FIG. 5 is a main part configuration diagram of an example of a conventional magnetic force microscope.

[Explanation of symbols]

 DESCRIPTION OF SYMBOLS 1 Sample stand 2 Sample 3 Magnetic field application coil 4 Probe made of ferromagnetic material 5 Cantilever 6 Free end of cantilever 7 Fixed end of cantilever 8 Piezoelectric element 9 Displacement detector 10 Memory 11 Processing unit 12 Cantilever displacement control unit

Claims (3)

[Claims] 1. A magnetic field applying means for applying a magnetic field to a sample, a probe at a free end receiving a magnetic force by a magnetic field generated by the sample, and a fixed end provided to a vibrating means capable of applying vibration. A magnetic force microscope comprising: a fixed elastic member; and a displacement detecting unit configured to detect a displacement of a free end of the elastic member, wherein a displacement of the free end of the elastic member by a magnetic field of the magnetic field applying unit is determined.

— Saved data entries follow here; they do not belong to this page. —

-- ==== Sys2Proof/Proofs/RatioCommands.lean ====
section
/-! PROOFS. The commands of target formation (R60, R61, R69): what each answers, case by case. -/

namespace Sys2Proof.Machine

/-! ## The numbers of entries and rollers, and the views that hold a position -/

theorem entryOfNum_eq_none {n : Nat} (h : n = 0 ∨ 7 < n) : entryOfNum n = none := by
  unfold entryOfNum
  split <;> first | rfl | omega

theorem rollerOfNum_eq_none {n : Nat} (h : n = 0 ∨ 4 < n) : rollerOfNum n = none := by
  unfold rollerOfNum
  split <;> first | rfl | omega

@[simp] theorem rollerOfNum_rollerNum (k : Roller) : rollerOfNum (rollerNum k) = some k := by
  cases k <;> rfl

theorem positionHeld_iff (v : CouplingState) : positionHeld v = true ↔ v = .locked ∨ v = .lostLock := by
  cases v <;> simp [positionHeld]

/-! ## The three rows are frames of their commands -/

theorem exec_setRatio (h : Head) (n : Nat) (goal : Int) (s : State) :
    exec (.setRatio h n goal) s = .next (deliver h (.setRatio n goal) false s) := rfl

theorem exec_selectRatio (h : Head) (n m : Nat) (s : State) :
    exec (.selectRatio h n m) s = .next (deliver h (.selectRatio n m) false s) := rfl

theorem exec_nudge (h : Head) (n : Nat) (d : Int) (s : State) :
    exec (.nudge h n d) s = .next (deliver h (.nudge n d) false s) := rfl

/-! ## SET RATIO (R60) -/

theorem takeSetRatio_range {n : Nat} (hn : n = 0 ∨ 7 < n) (goal : Int) (s : State) :
    takeSetRatio n goal s = .refused .range := by
  simp [takeSetRatio, entryOfNum_eq_none hn]

theorem takeSetRatio_entry {n : Nat} {e : Entry} (he : entryOfNum n = some e) (goal : Int) (s : State) :
    takeSetRatio n goal s =
      let g := clampAbs 50000 goal
      .taken
        { s with
          target :=
            { s.target with settings := { s.target.settings with goals := s.target.settings.goals.set e g } } }
        (if g = goal then 0 else 1) (be 4 g ++ be 4 (s.target.current.get e)) none := by
  simp [takeSetRatio, he, doneWith]

/-! ## SELECT RATIO (R61) -/

theorem takeSelectRatio_range {n m : Nat} (h : n = 0 ∨ 4 < n ∨ 7 < m) (s : State) :
    takeSelectRatio n m s = .refused .range := by
  unfold takeSelectRatio
  split
  · rfl
  · next k hk =>
    have hm : 7 < m := Nat.lt_of_not_le fun hm => by
      rw [rollerOfNum_eq_none (by omega)] at hk
      cases hk
    rw [if_pos hm]

section Roller
variable {k : Roller} {m : Nat} {s : State}

theorem takeSelectRatio_state (hm : m ≤ 7) (held : positionHeld (s.coupling.roller.get k).state = true) :
    takeSelectRatio (rollerNum k) m s = .refused .state := by
  simp [takeSelectRatio, Nat.not_lt.mpr hm, held]

theorem takeSelectRatio_same (hm : m ≤ 7) (free : ¬positionHeld (s.coupling.roller.get k).state = true)
    (same : s.target.settings.selects.get k = m) :
    takeSelectRatio (rollerNum k) m s = .taken s 1 [] none := by
  simp [takeSelectRatio, Nat.not_lt.mpr hm, free, same, done]

theorem takeSelectRatio_other (hm : m ≤ 7) (free : ¬positionHeld (s.coupling.roller.get k).state = true)
    (other : ¬s.target.settings.selects.get k = m) :
    takeSelectRatio (rollerNum k) m s =
      .taken
        { s with
          target :=
            { s.target with
              settings := { s.target.settings with selects := s.target.settings.selects.set k m } } }
        0 [] none := by
  simp [takeSelectRatio, Nat.not_lt.mpr hm, free, other, done]

end Roller

/-! ## NUDGE (R69) -/

theorem takeNudge_range {n : Nat} {d : Int} (h : n = 0 ∨ 4 < n ∨ d < -65535 ∨ 65535 < d) (s : State) :
    takeNudge n d s = .refused .range := by
  unfold takeNudge
  split
  · rfl
  · next k hk =>
    have hd : inRange (-65535) 65535 d = false := by
      rw [← Bool.not_eq_true, inRange_iff]
      intro hd
      rw [rollerOfNum_eq_none (by omega)] at hk
      cases hk
    rw [if_pos hd]

section Roller
variable {k : Roller} {d : Int} {s : State}

theorem takeNudge_state (hlo : -65535 ≤ d) (hhi : d ≤ 65535)
    (free : ¬positionHeld (s.coupling.roller.get k).state = true) :
    takeNudge (rollerNum k) d s = .refused .state := by
  simp [takeNudge, (inRange_iff _ _ _).mpr ⟨hlo, hhi⟩, free]

theorem takeNudge_held (hlo : -65535 ≤ d) (hhi : d ≤ 65535)
    (held : positionHeld (s.coupling.roller.get k).state = true) :
    takeNudge (rollerNum k) d s =
      let x := s.target.roller.get k
      let nudge := clampAbs 65535 (x.nudge + d)
      .taken { s with target := { s.target with roller := s.target.roller.set k { x with nudge := nudge } } }
        (if nudge = x.nudge + d then 0 else 1) (be 4 nudge) none := by
  simp [takeNudge, (inRange_iff _ _ _).mpr ⟨hlo, hhi⟩, held, doneWith, onTarget]

end Roller

end Sys2Proof.Machine

open Sys2Proof Sys2Proof.Machine

/-- Settles O31: a frame heard is answered by its command (`deliver_taken`, `deliver_refused`), and each command by its
equations above. -/
theorem ratioCommandsAreTaken : Obligations.RatioCommandsAreTaken := by
  intro h s hh
  simp only [exec_setRatio, exec_selectRatio, exec_nudge, Host.Outcome.next.injEq, ne_eq, ← not_or,
    ← positionHeld_iff]
  refine ⟨fun n goal hn => ?_, fun n goal e he => ?_, fun n m hn => ?_, fun n d hn => ?_, fun k =>
    ⟨fun m hm => ?_, fun d hlo hhi => ?_⟩⟩
  · exact deliver_refused (c := .setRatio n goal) hh rfl (takeSetRatio_range hn goal _)
  · exact deliver_taken (c := .setRatio n goal) hh rfl (takeSetRatio_entry he goal _) rfl
  · exact deliver_refused (c := .selectRatio n m) hh rfl (takeSelectRatio_range hn _)
  · exact deliver_refused (c := .nudge n d) hh rfl (takeNudge_range hn _)
  · split
    · next held => exact deliver_refused (c := .selectRatio _ m) hh rfl (takeSelectRatio_state hm held)
    · next free =>
      split
      · next same => exact deliver_taken (c := .selectRatio _ m) hh rfl (takeSelectRatio_same hm free same) rfl
      · next other => exact deliver_taken (c := .selectRatio _ m) hh rfl (takeSelectRatio_other hm free other) rfl
  · split
    · next free => exact deliver_refused (c := .nudge _ d) hh rfl (takeNudge_state hlo hhi free)
    · next held => exact deliver_taken (c := .nudge _ d) hh rfl (takeNudge_held hlo hhi (Classical.not_not.mp held)) rfl
end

A magnetic force microscope comprising a canceling means for canceling. 2. The memory according to claim 1, wherein said canceling means stores a displacement value of a free end of said elastic member obtained by said displacement detecting means when said sample is not placed at an observation position; Arithmetic processing for canceling the displacement value of the free end of the elastic member stored in the storage means from the displacement value of the free end of the elastic member obtained by the displacement detection means when placed at the observation position 2. The magnetic force microscope according to claim 1, further comprising: an arithmetic processing unit for performing the operation. 3. The cancellation means inputs a displacement value of a free end of the elastic member obtained by the displacement detection means when the sample is not placed at an observation position, and inputs the displacement value via the vibration means. An elastic member displacement control unit that performs feedback control of the displacement of the free end of the elastic member so that the displacement of the free end of the elastic member does not include the displacement due to the magnetic field of the magnetic field applying unit. 2. The magnetic force microscope according to claim 1, wherein the magnetic force microscope is configured as follows.